Renewal
- Kevin Hamzik
- Dec 27, 2025
- 2 min read

Spending a few days at the Franciscan Renewal Center meant spending time praying and reflecting with this beautiful stained-glass window of the Assumption. While the image is an abstract representation, we can see the figure of Mary rising up through the window into the upper portions.
As I sat reflecting on it, I was surprised to see that a spiral was used in the middle of the image, including in the figure of Mary, to give the image movement. While it is pretty common to use a spiral for this sort of thing, it can also have some negative connotations with it, and I wouldn’t consider it to be associated with Mary. Oftentimes when thinking about mental health, the term “spiraling” can be used when you begin to be overwhelmed with negative thoughts. Thinking about it deeper, I think it’s possible that Mary, being human, may have been overcome with negative thoughts every once in a while. I mean, she did have a very important job being the mother of Jesus, that couldn’t always have been an easy task.

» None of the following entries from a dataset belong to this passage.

/-! ### The step -/

/-- When the engine is RUNNING and the bytes at PC decode to `i`, the step is `exec i` in that state, and nothing is
added around it: `exec` itself starts from pc0 and makes the fetch advance (40_step_cycle.md section 1). -/
def Obligations.StepRunsDecodedInstruction : Prop :=
  ∀ (s : State) (i : Instr), s.runState = .running → s.PC.toNat ≤ 4094 →
    decode (s.mem.get s.PC.toNat ++ s.mem.get (s.PC.toNat + 1)) = .ok i → step s = exec i s

/-- 40_step_cycle.md rule R91: the fetch reads the big-endian word at pc0 exactly when pc0 <= 4094, even or odd; above
that the step raises MemoryOutOfBounds with pc = pc0, word = 0 and addr = FirstOOB(pc0, 2). -/
def Obligations.FetchIsBoundedAndBigEndian : Prop :=
  ∀ s : State,
    (∀ w, fetch s = .ok w ↔ s.PC.toNat ≤ 4094 ∧ w = s.mem.get s.PC.toNat ++ s.mem.get (s.PC.toNat + 1)) ∧
    (s.runState = .running → 4094 < s.PC.toNat →
      ∃ t, step s = .next t ∧ t.runState = .faulted ∧ t.fault.kind = .memoryOutOfBounds ∧ t.fault.pc = s.PC ∧
        t.fault.word = 0#16 ∧ t.fault.addr.toNat = max s.PC.toNat 4096)

/-- 40_step_cycle.md rule R94: an illegal word raises InvalidInstruction with pc = pc0, word = w and addr = 0. -/
def Obligations.IllegalWordRaisesInvalidInstruction : Prop :=
  ∀ (s : State) (w : Word), s.runState = .running → fetch s = .ok w → (∀ i, decode w ≠ .ok i) →
    ∃ t, step s = .next t ∧ t.runState = .faulted ∧ t.fault = ⟨.invalidInstruction, s.PC, w, 0#16⟩

/-- Errors are precise: a step that ends FAULTED changed nothing but the fault record and the run state, so PC is still
pc0, and the record names pc0 and an error (the spec's decision D10 for what an error leaves; 40_step_cycle.md section 1,
60_exceptions.md section 2). -/
def Obligations.ErrorsArePrecise : Prop :=
  ∀ s t : State, s.runState = .running → step s = .next t → t.runState = .faulted →
    t = { s with fault := t.fault, runState := .faulted } ∧ t.fault.pc = s.PC ∧ t.fault.kind ≠ .none

/-- Which instruction raises which error, and when, with the whole record; every other instruction raises nothing
(the table of 60_exceptions.md section 1; what the error leaves is the spec's decision D10, the record D31). -/
def Obligations.OnlyTabulatedErrorsAreRaised : Prop :=
  ∀ (i : Instr) (s : State),
    match i.raises s with
    | some (kind, addr) =>
      exec i s = .next { s with fault := ⟨kind, s.PC, encode i, BitVec.ofNat 16 addr⟩, runState := .faulted }
    | none => ∃ t, exec i s = .next t ∧ t.fault = s.fault ∧ (t.runState = .faulted → s.runState = .faulted)

/-- 20_memory.md rule R53: the I-relative instructions check their whole range first; out of range they raise
MemoryOutOfBounds at the lowest address outside memory with no byte read or written, in range they raise nothing. -/
def Obligations.IndexRelativeAccessesAreBoundsChecked : Prop :=
  ∀ (i : Instr) (s : State), 0 < i.touchedBytes →
    (4096 < s.I.toNat + i.touchedBytes →
      ∃ t, exec i s = .next t ∧ t.runState = .faulted ∧ t.fault.kind = .memoryOutOfBounds ∧
        t.fault.addr.toNat = max s.I.toNat 4096 ∧ t.mem = s.mem ∧ t.V = s.V ∧ t.fb = s.fb) ∧
    (s.I.toNat + i.touchedBytes ≤ 4096 → ∃ t, exec i s = .next t ∧ t.fault = s.fault ∧ t.runState = s.runState)

/-- STEP while awaiting a key fetches nothing: with a key latched it writes the waiting register and runs on, without
one it changes nothing (the spec's decision D13, and D14 for the latch, which is kept; 40_step_cycle.md section 1). -/
def Obligations.AwaitKeyStepCompletesTheWait : Prop :=
  ∀ s : State, s.runState = .awaitKey →
    (s.keyValid = true → ∃ t, step s = .next t ∧ t.stepResult = .ok ∧
      t = { s with V := t.V, runState := .running } ∧ (t.reg s.waitX).toNat = s.keyValue.val ∧
      ∀ r, r ≠ s.waitX → t.reg r = s.reg r) ∧
    (s.keyValid = false → step s = .next s ∧ s.stepResult = .awaitingKey)

/-- AWAIT_KEY is entered by Fx0A with no key latched and by nothing else, and the step's result says so
(10_state.md section 4; the wait state is the spec's decision D13). -/
def Obligations.OnlyKeyWaitInstructionAwaits : Prop :=
  ∀ s t : State, s.runState = .running → step s = .next t →
    (t.stepResult = .awaitingKey ↔ ∃ x, fetch s = .ok (encode (.ldXK x)) ∧ s.keyValid = false)

/-- A step always ends in a next state, and so does every host transaction: nothing this hardware can be asked to do
stops the model (60_exceptions.md sections 2 and 4). That an error is a next state is the model's form of the spec's fault
entry (log 7). -/
def Obligations.EveryTransactionCompletes : Prop :=
  (∀ s, ∃ t, step s = .next t) ∧ (∀ tr s, ∃ p, transact tr s = .next p)

/-- Once FAULTED, no sequence of host transactions without a RESET changes the fault record, the run state or anything
an instruction writes, with two exceptions the host has: memory (LOAD, INSTALL_FONT) and the two timers DT and ST, which
TICK may lower and nothing raises (60_exceptions.md section 2; FAULTED being sticky is the spec's decision D11, what is
allowed while FAULTED D37, and that TICK counts on D22, log 17). -/
def Obligations.FaultedStaysUntilReset : Prop :=
  ∀ (trs : List Transaction) (s : State), s.runState = .faulted → (∀ tr ∈ trs, tr ≠ .reset) →
    ∃ t, session trs s = .next t ∧
      t = { s with DT := t.DT, ST := t.ST, mem := t.mem, keyValid := t.keyValid, keyValue := t.keyValue,
                   fontBase := t.fontBase } ∧
      t.DT.toNat ≤ s.DT.toNat ∧ t.ST.toNat ≤ s.ST.toNat

/-- RESET leaves FAULTED, and every other state, for the reset state; the engine then runs and no fault is recorded
(60_exceptions.md section 2; the reset values are the spec's decision D2 and D3). The count of random draws is the model's
own field (log 6) and goes on. -/
def Obligations.ResetRestartsFromAnyState : Prop :=
  ∀ s : State, ∃ t, transact .reset s = .next (t, .ok) ∧ t.runState = .running ∧ t.fault = ⟨.none, 0, 0, 0⟩ ∧
    t.PC = 0x200#16 ∧ t.I = 0 ∧ t.SP = 0 ∧ t.DT = 0 ∧ t.ST = 0 ∧ t.keyValid = false ∧ t.keyValue = 0 ∧
    t.fontBase = 0 ∧ t.waitX = 0 ∧ (∀ r, t.reg r = 0) ∧ (∀ k : Fin 16, t.stack[k] = 0) ∧
    (∀ a, t.mem.get a = 0) ∧ (∀ (r : Fin 32) (c : Fin 64), t.fb.pixel r c = false) ∧
    t = { State.reset with draws := s.draws }

/-! ### Invariants -/

/-- The reset state meets the machine's invariant (70_reset_and_hazards.md section 1). It rests on the reset values, the
spec's decision D2 (log 1), and on the canonical form of memory, the model's choice (log 15). -/
def Obligations.ResetMeetsTheInvariant : Prop := State.reset.Inv

/-- Every step from a state that meets the invariant ends in one that meets it: memory stays canonical, font_base stays
inside, and the engine is FAULTED exactly when the record names an error that its state still shows
(10_state.md section 4; 60_exceptions.md sections 1 and 2). What an error leaves and records is the spec's decision D10 and
D31, that FAULTED stays D11, the font's bound D23; the canonical form of memory is the model's (log 15). -/
def Obligations.StepKeepsTheInvariant : Prop :=
  ∀ s t : State, s.Inv → step s = .next t → t.Inv

/-- Every session of host transactions, steps among them, keeps the invariant (60_exceptions.md section 4; the decisions
the invariant rests on are those of StepKeepsTheInvariant, and D37 for what is allowed in which run state). -/
def Obligations.SessionKeepsTheInvariant : Prop :=
  ∀ (trs : List Transaction) (s t : State), s.Inv → session trs s = .next t → t.Inv

/-! ### Frames -/

/-- The register frame: an instruction writes no register but its destination and, for the flag instructions, VF
(10_state.md section 1; 40_step_cycle.md section 2). -/
def Obligations.OtherRegistersAreUnchanged : Prop :=
  ∀ (i : Instr) (s t : State), exec i s = .next t → ∀ r, i.mayWriteReg r = false → t.reg r = s.reg r

/-- The memory frame: every byte outside the bytes an instruction stores at I reads as before, and a form that stores
nothing leaves every byte (20_memory.md section 4; `base` is the address the meanings store to). -/
def Obligations.OtherMemoryIsUnchanged : Prop :=
  ∀ (i : Instr) (s t : State), exec i s = .next t →
    ∀ a, a < s.base ∨ s.base + i.storedBytes ≤ a → t.mem.get a = s.mem.get a

/-- The frame of the other state: I, the stack, the timers, the framebuffer, the key latch, font_base, wait_x and the
draw count change only by the instructions that write them (the table of 10_state.md section 5; the draw count is the
model's own field, log 6; that no opcode changes the latch is the spec's decision D14). -/
def Obligations.OtherStateIsUnchanged : Prop :=
  ∀ (i : Instr) (s t : State), exec i s = .next t →
    (t.I ≠ s.I → (∃ nnn, i = .ldI nnn) ∨ (∃ x, i = .addIX x) ∨ (∃ x, i = .ldFX x)) ∧
    (t.SP ≠ s.SP → i = .ret ∨ ∃ nnn, i = .call nnn) ∧
    (∀ k : Fin 16, t.stack[k] ≠ s.stack[k] → k.val = s.SP.val ∧ ∃ nnn, i = .call nnn) ∧
    (t.DT ≠ s.DT → ∃ x, i = .ldDTX x) ∧ (t.ST ≠ s.ST → ∃ x, i = .ldSTX x) ∧
    (t.fb ≠ s.fb → i = .cls ∨ ∃ x y n, i = .drw x y n) ∧
    t.keyValid = s.keyValid ∧ t.keyValue = s.keyValue ∧ t.fontBase = s.fontBase ∧
    (t.waitX ≠ s.waitX → ∃ x, i = .ldXK x) ∧ (t.draws ≠ s.draws → ∃ x nn, i = .rnd x nn)

/-- PC after an instruction that is no jump, call, return or skip: the next instruction, unless the instruction raised
an error, which leaves pc0 (40_step_cycle.md sections 1 and 2; the error clause is the spec's decision D10). -/
def Obligations.SequentialInstructionsAdvanceByTwo : Prop :=
  ∀ (i : Instr) (s t : State), i.isTransfer = false → s.runState = .running → exec i s = .next t →
    t.PC = if t.runState = .faulted then s.PC else s.PC + 2#16

/-- No instruction reads ST back: a step from two states that differ in ST alone ends in two states that differ in ST
alone (45_keys_timers.md, Fx18 and the summary of the timer opcodes). That Fx07 reads DT and Fx18 writes ST is the spec's
decision D36 (log 25). -/
def Obligations.NoInstructionReadsSoundTimer : Prop :=
  ∀ (s t : State) (v : Byte), step s = .next t → ∃ u, step { s with ST := v } = .next { t with ST := u }

/-- The stale stack slots, at SP and above, are read by no instruction: whatever they hold, a step ends in the same state
but for slots at the new SP and above (10_state.md section 6). -/
def Obligations.StaleStackSlotsAreNotRead : Prop :=
  ∀ (s t : State) (k : Fin 16) (v : Word), s.SP.val ≤ k.val → step s = .next t →
    ∃ stack', step { s with stack := s.stack.set k.val v k.isLt } = .next { t with stack := stack' } ∧
      ∀ j : Fin 16, j.val < t.SP.val → stack'[j] = t.stack[j]

/-! ### Control transfer -/

/-- 41_control_flow.md rule R111: 1nnn loads PC with nnn and changes nothing else; `nnn = pc0` changes nothing at all;
a target of 4095 faults at the next fetch. -/
def Obligations.JumpLoadsTarget : Prop :=
  ∀ (nnn : Addr12) (s : State),
    decode (0x1#4 ++ nnn) = .ok (.jp nnn) ∧
    (∃ pc : Word, pc.toNat = nnn.toNat ∧ exec (.jp nnn) s = .next { s with PC := pc }) ∧
    (s.PC.toNat = nnn.toNat → exec (.jp nnn) s = .next s) ∧
    (s.runState = .running → nnn.toNat = 4095 →
      ∃ t u, exec (.jp nnn) s = .next t ∧ step t = .next u ∧ u.fault.kind = .memoryOutOfBounds)

/-- 2nnn pushes pc0 + 2 and jumps; with SP = 16 it raises StackOverflow and leaves the state unchanged but for the error
itself (41_control_flow.md rule R112). The clause that an 00EE right after the call returns to pc0 + 2 is R112's sentence
marked as derived from R110 and R112, so the statement is derived. -/
def Obligations.CallPushesReturnAddress : Prop :=
  ∀ (nnn : Addr12) (s : State),
    decode (0x2#4 ++ nnn) = .ok (.call nnn) ∧
    (s.SP.val < 16 → ∃ t, exec (.call nnn) s = .next t ∧ t = { s with PC := t.PC, stack := t.stack, SP := t.SP } ∧
      t.PC.toNat = nnn.toNat ∧ t.SP.val = s.SP.val + 1 ∧
      (∀ k : Fin 16, t.stack[k] = if k.val = s.SP.val then s.PC + 2#16 else s.stack[k]) ∧
      ∃ u, exec .ret t = .next u ∧ u.PC = s.PC + 2#16 ∧ u.SP = s.SP) ∧
    (s.SP.val = 16 → ∃ t, exec (.call nnn) s = .next t ∧ t.fault.kind = .stackOverflow ∧
      t = { s with fault := t.fault, runState := .faulted })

I think the spiral could be an image that we could use for life in general. Sometimes we think we make the right decision or a good choice, and it doesn’t turn out the way we think it will. While we move forward in life, we can find ourselves looping back to where we once were, whether it was a place or a mindset or something different. In this case, I think about Mary’s “yes” to being the mother of Jesus. Mary made a choice out of faith that it was the right thing to do, just in the way that we make most of our decisions. And yet, it wasn’t just about that singular “yes”, but a whole lifetime full of yeses after that. Each yes brought an opportunity to grow and to learn, just as each decision we make offers us a chance to grow into who we are to become. That I believe is the important message behind the spiral, that even when we make a choice that doesn’t work out and we end up back where we were, we are still moving upward into who we were made to be.
In all of this, we must remember to be patient, merciful, and loving with ourselves and others as we move upwards into our full self. In the end, we will be looked upon with this same mercy and love.